Ohhhh, so publishers get 100% of the money on every purchase now do they. Damn, why I didn't I think of that. And of course all those game sales occur at full price as well...nobody buys those on sale ever. Checks out.

Oh... s MS is getting all that money off game pass as profit? Have any idea how much they have to pay publishers of the games on the platform to have the games on there? can you even begin to imagine how much MS would need to pay to say rockstar to have their game on the platform on day 1?

Lets not be talking nonsense here.

Game pass is good, no knock on that, but its a complimentary service and should/would never be a primary service. Games just don't work that way, there is to much money to be made n games primary distribution model for publishers to just piss all that away. Eg. COD on average sells like 15M copies almost every year. Even if using an average price of $40/game, that's $600M in revenue. Every year. How much do you think it would cost MS to have a game like that available on day 1? Now do the same for Maden, Fifa, Cyberpunk, AC... or any other major AAA third-party seller you can imagine. 

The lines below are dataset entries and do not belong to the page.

/-! ### putScheme -/

@[simp] theorem State.putScheme_now (i : Nat) (o : Option Scheme) : (s.putScheme i o).now = s.now := rfl
@[simp] theorem State.putScheme_mode (i : Nat) (o : Option Scheme) : (s.putScheme i o).mode = s.mode := rfl
@[simp] theorem State.putScheme_settings (i : Nat) (o : Option Scheme) : (s.putScheme i o).settings = s.settings := rfl
@[simp] theorem State.putScheme_schemes (i : Nat) (o : Option Scheme) : (s.putScheme i o).schemes = s.schemes.set i o := rfl
@[simp] theorem State.putScheme_slots (i : Nat) (o : Option Scheme) : (s.putScheme i o).slots = s.slots := rfl
@[simp] theorem State.putScheme_actions (i : Nat) (o : Option Scheme) : (s.putScheme i o).actions = s.actions := rfl
@[simp] theorem State.putScheme_outputs (i : Nat) (o : Option Scheme) : (s.putScheme i o).outputs = s.outputs := rfl
@[simp] theorem State.putScheme_inputs (i : Nat) (o : Option Scheme) : (s.putScheme i o).inputs = s.inputs := rfl
@[simp] theorem State.putScheme_remote (i : Nat) (o : Option Scheme) : (s.putScheme i o).remote = s.remote := rfl
@[simp] theorem State.putScheme_contexts (i : Nat) (o : Option Scheme) : (s.putScheme i o).contexts = s.contexts := rfl
@[simp] theorem State.putScheme_firings (i : Nat) (o : Option Scheme) : (s.putScheme i o).firings = s.firings := rfl
@[simp] theorem State.putScheme_ports (i : Nat) (o : Option Scheme) : (s.putScheme i o).ports = s.ports := rfl
@[simp] theorem State.putScheme_routes (i : Nat) (o : Option Scheme) : (s.putScheme i o).routes = s.routes := rfl
@[simp] theorem State.putScheme_testNumber (i : Nat) (o : Option Scheme) : (s.putScheme i o).testNumber = s.testNumber := rfl
@[simp] theorem State.putScheme_test (i : Nat) (o : Option Scheme) : (s.putScheme i o).test = s.test := rfl
@[simp] theorem State.putScheme_publication (i : Nat) (o : Option Scheme) : (s.putScheme i o).publication = s.publication := rfl
@[simp] theorem State.putScheme_buffer (i : Nat) (o : Option Scheme) : (s.putScheme i o).buffer = s.buffer := rfl
@[simp] theorem State.putScheme_miso (i : Nat) (o : Option Scheme) : (s.putScheme i o).miso = s.miso := rfl
@[simp] theorem State.putScheme_events (i : Nat) (o : Option Scheme) : (s.putScheme i o).events = s.events := rfl
@[simp] theorem State.putScheme_freeIndex (i : Nat) (o : Option Scheme) : (s.putScheme i o).freeIndex = s.freeIndex := rfl
@[simp] theorem State.putScheme_pending (i : Nat) (o : Option Scheme) : (s.putScheme i o).pending = s.pending := rfl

MS would be paying as much as $200M in deals per game for some of those AAA games. Does that even remotely sound like a viable business model to you to be the primary form of distribution on any platform???

I'll say it again if MS had the market share or IPs to be pushing games that can on their own sell 10M copies a piece, gamepass wouldn't be being pushed as hard as they are pushing it now.

My understanding of GP is that MS keeps all the money from subscriptions, yes. They do obviously make deals with various parties to get their games on the service, in exchange for a lump payment, and depending on the dev/game, there are likely provisions in the deal that sees said people getting bonuses if their game meets certain milestones on the service. Are those real expenses? Of course, but they wouldn't continue to be made if they weren't profitable.

There are a lot of factors you're not taking into account. First off, nobody ever said anything about MS making deals to get all the biggest third party games in the world on their service day one. Obviously, that wouldn't be good business. Naturally, that's why it's important for MS to make strides in providing more top tier titles from their in house studios. Now on to the benefits you're ignoring....

1) Yes, offering up big games day 1, without a full purchase entry is a short term loss on a person by person basis on the face of things. However, you are potentially reaching more players through the service than you would have gotten otherwise. 

2) That expanded userbase has saved money on entry, and may be more likely to spend money on in game purchases, and DLC expansions as result, provided they like your game.

3) The service provides something of a shield for smaller, and more experimental titles. The big games may draw the crowds, but they'll try some random stuff because hey...they can, and they might find that they enjoy these titles a great deal. Every game onto itself doesn't have to justify itself to some corporate overlord as a system selling property. It encourages more freedom on the part of developers.

4) Even the people that don't start out paying full value on the service, because they got access to it initially through various deals, are ultimately going to be very likely to stick around, even at full price, if you show them that there's continued value to be had in the service. Even if they scoop up long periods of membership on discount, that at least means you're locking them into your ecosystem for said period, which is incredibly valuable on it's own.

I could go on, but I'll leave it at that. At any rate, I'll just say again, if you think Sony won't move in the same direction here soon enough, you're vastly mistaken in my opinion. I'll just leave it at that.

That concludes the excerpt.